▸ WHAT IS BEING ASKED
"if p.r < nl" appears in one line of the records below. Output that line and each one after it, exactly, through the last line.

▸ MATERIAL PROVIDED

/-! ## RECORD: routes -/

/-- A port code (R57). -/
def codeOk (c : Nat) : Bool := decide (c < 512) && c / 128 != 1 && decide (c % 128 < 96)

/-- A flow that a record may name (R307). -/
def flowOk (f : Nat) : Bool := decide (f < 0xFF0)

/-- Level of this plan's device in tree 0. -/
def homeLevel (p : Plan) : Option Nat := (p.trees.find? (·.id == 0)).bind fun t => (t.node p.node).map (·.level)

/-- The ROUTES section's own records (R321 to R327). A route, a group and a sink name nodes of the MANIFEST (04 R164). Spread and sink
records carry no ALT: each first field stands once (R327; DEDUCED, log 13). -/
def checkRoutes (img : List Byte) (p : Plan) : Refuse :=
  let l := secBytes img 4
  let w := routeRaw l
  let sec := secIndex img 4
  firstOf [
    need (decide (natAt l 8 4 ≤ 3840) && decide (natAt l 12 4 ≤ 4096) && decide (256 ≤ natAt l 16 4) && decide (natAt l 16 4 ≤ 65535) &&
      zeros l 21 11 && zeros l 56 8 && homeLevel p == some (natAt l 20 1)) 19 sec 0,
    eachRec w.routes 19 sec fun r => manKind p (natAt r 0 2) != 0 && decide (natAt r 2 1 < 16) && decide (natAt r 3 1 ≤ 1) &&
      decide (natAt r 6 1 ≤ 1) && zeros r 8 8 &&
      (if natAt r 6 1 = 1 then w.spreads.any (fun x => natAt x 0 2 == natAt r 4 2) else codeOk (natAt r 4 2)),
    eachIdx w.spreads 19 sec (spreadBase p) fun _ r => decide (2 ≤ natAt r 2 1) && decide (natAt r 2 1 ≤ 8) && zeros r 3 5 &&
      ((List.range 8).all fun k => if k < natAt r 2 1 then codeOk (natAt r (8 + 2 * k) 2) else natAt r (8 + 2 * k) 2 == 0),
    eachIdx w.groups 19 sec (groupBase p) fun _ r => decide (natAt r 0 2 < 3840) && decide (natAt r 5 1 ≤ 1) && zeros r 6 10 &&
      (manKind p (natAt r 2 2) != 0 || natAt r 2 2 == 0xFFFF),
    eachIdx w.sinks 19 sec (sinkBase p) fun _ r => zeros r 20 12 && decide (1 ≤ natAt r 16 4) && decide (natAt r 16 4 ≤ 65536) && flowOk (natAt r 2 2) &&
      manKind p (natAt r 0 2) != 0 &&
      p.regions.any fun q => q.id == natAt r 4 4 && decide (natAt r 8 8 + 48 * natAt r 16 4 ≤ q.size),
    risesFrom w.routes 19 sec 0 fun r => natAt r 0 2 * 256 + natAt r 7 1,
    risesFrom w.spreads 19 sec (spreadBase p) fun r => natAt r 0 2,
    risesFrom w.groups 19 sec (groupBase p) fun r => natAt r 0 2 * 256 + natAt r 4 1,
    risesFrom w.sinks 19 sec (sinkBase p) fun r => natAt r 0 2]

/-- A run of a port or a die link, other than RESEND and SVC, names no reserved flow but those of the outcome barrier, and an egress or
die-link run a peer with a route or a group (R307, R327). -/
def runNamesRoute (p : Plan) (t : SlotTable) (r : Run) : Bool :=
  r.use == 0 || r.use == 2 || r.use == 5 ||
    ((decide (r.flow < 0xFF0) || (r.use == 1 && (r.flow == 0xFFE || r.flow == 0xFFF))) &&
      (t.resource / 2 ^ 28 == 2 || if isGroupDst r.peer then p.routes.groups.any fun g => g.group == r.peer - 0xF000
       else (planRoute p r.peer r.vc t.alt).isSome))

/-- The foreseen neighbour of every port that a table uses is one node of the MANIFEST (R394). -/
def checkForeseen (img : List Byte) (p : Plan) : Refuse :=
  eachRec p.tables 19 (secIndex img 3) fun t =>
    t.resource / 2 ^ 28 != 1 && t.resource / 2 ^ 28 != 2 || (t.runs.all (·.use == 0)) ||
      (match foreseenList p t.alt (t.resource % 512) with
       | [] => true
       | [d] => manKind p d != 0
       | _ => false)

/-! ## RECORD: work records -/

/-- The common header (R62): KIND of its section, VER, unit and step. VER is 1 (DEDUCED from R50, log 13). -/
def headOk (p : Plan) (sec : Nat) (l : List Byte) : Bool :=
  natAt l 0 1 == sec - 6 && natAt l 1 1 == 1 && decide (natAt l 8 4 < p.steps.length) &&
    decide (natAt l 4 1 / 16 < 4 ∨ natAt l 4 1 / 16 = 15)

/-- An FP32 code is a NaN or an infinity. -/
def notFinite (v : Nat) : Bool := decide (0x7F800000 ≤ v % 2 ^ 31)

/-- LO is greater than HI, compared as numbers. -/
def clipCrossed (fmt lo hi : Nat) : Bool :=
  match readOperand false fmt lo, readOperand false fmt hi with
  | .fin n m, .fin k q => decide ((if k then -(q : Int) else q) < (if n then -(m : Int) else m))
  | .inf n, .inf k => !n && k
  | .inf n, .fin _ _ => !n
  | .fin _ _, .inf k => k
  | _, _ => false
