-- ==== Sys2Proof/Machine/Memory.lean ====
section
/-! DEFINITION. The memory system apart from accesses: relocation of pseudo-channels, row repair and retirement, sudden loss,
thermal bands, refresh and the split of the address space (08 R263, R274 to R300). -/

namespace Sys2Proof.Machine

/-! ## Relocation (R276 to R284) -/

/-- MEM_PC_STATE of a pseudo-channel (R298): 0 NORMAL, 1 VACATING or RESTORING, 2 VACATED, 3 LOST. -/
def pcState (s : State) (stack pc : Nat) : Nat :=
  if pcLost s stack pc then 3
  else
    match relocOf s stack pc with
    | none => 0
    | some r => if r.restoring || decide (r.copied < segments) then 1 else 2

/-- Every pseudo-channel is NORMAL. -/
def allNormal (s : State) : Bool := s.mem.relocs.isEmpty && s.mem.dead.isEmpty

/-- Targets of a pseudo-channel: the others of its stack that are neither LOST nor being vacated (R276). -/
def targetsOf (s : State) (stack pc : Nat) : List Nat :=
  (List.range 32).filter fun t => t != pc && pcState s stack t != 3 &&
    !(s.mem.relocs.any fun r => r.stack == stack && r.pc == t && !r.restoring)

/-- Spare segments of a target that no relocation of the stack holds (R277). -/
def freeSpare (s : State) (stack target : Nat) : List Nat :=
  let used := (s.mem.relocs.filter (·.stack == stack)).flatMap fun r => (r.map.filter (·.1 == target)).map (·.2)
  (List.range 95).filter fun j => !used.contains j

/-- The relocation map (R276). -/
def relocMap (s : State) (stack pc : Nat) : List (Nat × Nat) :=
  let targets := targetsOf s stack pc
  let m := max targets.length 1
  let free := targets.map (freeSpare s stack)
  (List.range segments).map fun g => (targets.getD (g % m) 0, (free.getD (g % m) []).getD (g / m) 0)

/-- Replace, add or take out a relocation. -/
def setReloc (s : State) (r : Reloc) : State :=
  { s with mem := { s.mem with relocs := (s.mem.relocs.filter fun q => !(q.stack == r.stack && q.pc == r.pc)) ++ [r] } }

/-- Take a relocation out: its map is freed (R281). -/
def dropReloc (s : State) (stack pc : Nat) : State :=
  { s with mem := { s.mem with relocs := s.mem.relocs.filter fun q => !(q.stack == stack && q.pc == pc) } }

/-- The current step gives COPY ticks to a pseudo-channel (R283). -/
def hasCopyTicks (s : State) (stack pc : Nat) : Bool :=
  match curTable s (pcRes stack pc) with
  | some t => t.runs.any (·.use == 10)
  | none => false

/-- This tick is a COPY tick of a pseudo-channel; outside a plan every tick is (R36, R283). -/
def copyTick (s : State) (stack pc : Nat) : Bool := !planRuns s || (runNow s (pcRes stack pc)).any (·.use == 10)

/-- A stack is in self-refresh (R294). -/
def selfRef (s : State) (stack : Nat) : Bool := getF s stack Reg.memStkStatus_selfref == 1

/-- A copy may run: outside a plan in every tick, in a step that gives COPY ticks to the pseudo-channel and to each of its targets, and
never while its stack, the only one that a vacate touches, is in self-refresh (R283, R295; DEDUCED, log 88). -/
def copyRuns (s : State) (stack pc : Nat) (targets : List Nat) : Bool :=
  !selfRef s stack && (!planRuns s || (hasCopyTicks s stack pc && targets.all (hasCopyTicks s stack)))

/-- A further pseudo-channel of the stack cannot leave service: one is in VACATING, VACATED or RESTORING, or two are LOST (R277, R292). -/
def stackBusy (s : State) (stack : Nat) : Bool :=
  (s.mem.relocs.any fun r => r.stack == stack && !r.lost) || decide (2 ≤ ((List.range 32).filter (pcLost s stack)).length)

/-- The waiting vacate of a stack starts if it can (R277, R283). -/
def startVacate (s : State) (stack : Nat) : State :=
  let wait := (s.mem.waiting.filter (·.1 == stack)).mergeSort fun a b => decide (a.2.1 ≤ b.2.1)
  match wait with
  | [] => s
  | w :: _ =>
    if stackBusy s stack || !copyRuns s stack w.2.1 (targetsOf s stack w.2.1) then s
    else
      let r : Reloc :=
        { stack := stack, pc := w.2.1, map := relocMap s stack w.2.1, restoring := false, copied := 0, commanded := w.2.2
          repairing := true, repaired := false, lost := false }
      let s := { s with mem := { s.mem with waiting := s.mem.waiting.filter fun q => !(q.1 == stack && q.2.1 == w.2.1) } }
      setReloc (noteRepair s) r

/-- Every stack tries, at a step boundary and where a plan ends (R283). -/
def startVacates (s : State) : State := (List.range 20).foldl startVacate s

/-- A vacate of a NORMAL pseudo-channel is asked for: by a lasting pin, a command or a retrain request (R277, R281). One that waits
already waits on, and is commanded from then on if a command asks for it (R299). -/
def askVacate (s : State) (stack pc : Nat) (commanded : Bool) : State :=
  if pcState s stack pc = 0 then
    let was := s.mem.waiting.any fun w => w.1 == stack && w.2.1 == pc && w.2.2
    let rest := s.mem.waiting.filter fun w => !(w.1 == stack && w.2.1 == pc)
    startVacate { s with mem := { s.mem with waiting := rest ++ [(stack, pc, was || commanded)] } } stack
  else s

/-- VACATE in MEM_STK_CMD (R299). -/
def vacateCmd (s : State) (stack pc : Nat) : State :=
  if pcState s stack pc = 0 then askVacate { s with cmdStatus := 0 } stack pc true else { s with cmdStatus := 8 }

/-- RESTORE in MEM_STK_CMD (R299). -/
def restoreCmd (s : State) (stack pc : Nat) : State :=
  match relocOf s stack pc with
  | some r =>
    if pcState s stack pc = 2 ∧ r.repaired = true then setReloc (noteRepair { s with cmdStatus := 0 }) { r with restoring := true }
    else { s with cmdStatus := 8 }
  | none => { s with cmdStatus := 8 }

/-- The node offset of a home line (R265, read backwards). -/
def offsetOf (s : State) (p : Phys) : Nat :=
  let nu := getF s 0 Reg.memSplit_nearUnits
  let wn := nu * nearUnit
  let S := Config.stacksPerDie s.mfg.grade
  let nl := nu * nearLines s.mfg.grade
  if p.r < nl then p.stack / 5 * wn + 256 * ((p.r * 32 + p.pc) * S + p.stack % 5)
  else 4 * wn + 256 * (4 * (((p.r - nl) * 32 + p.pc) * S + p.stack % 5) + p.stack / 5)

▸ EXERCISE OUTPUT
  if p.r < nl then p.stack / 5 * wn + 256 * ((p.r * 32 + p.pc) * S + p.stack % 5)
  else 4 * wn + 256 * (4 * (((p.r - nl) * 32 + p.pc) * S + p.stack % 5) + p.stack / 5)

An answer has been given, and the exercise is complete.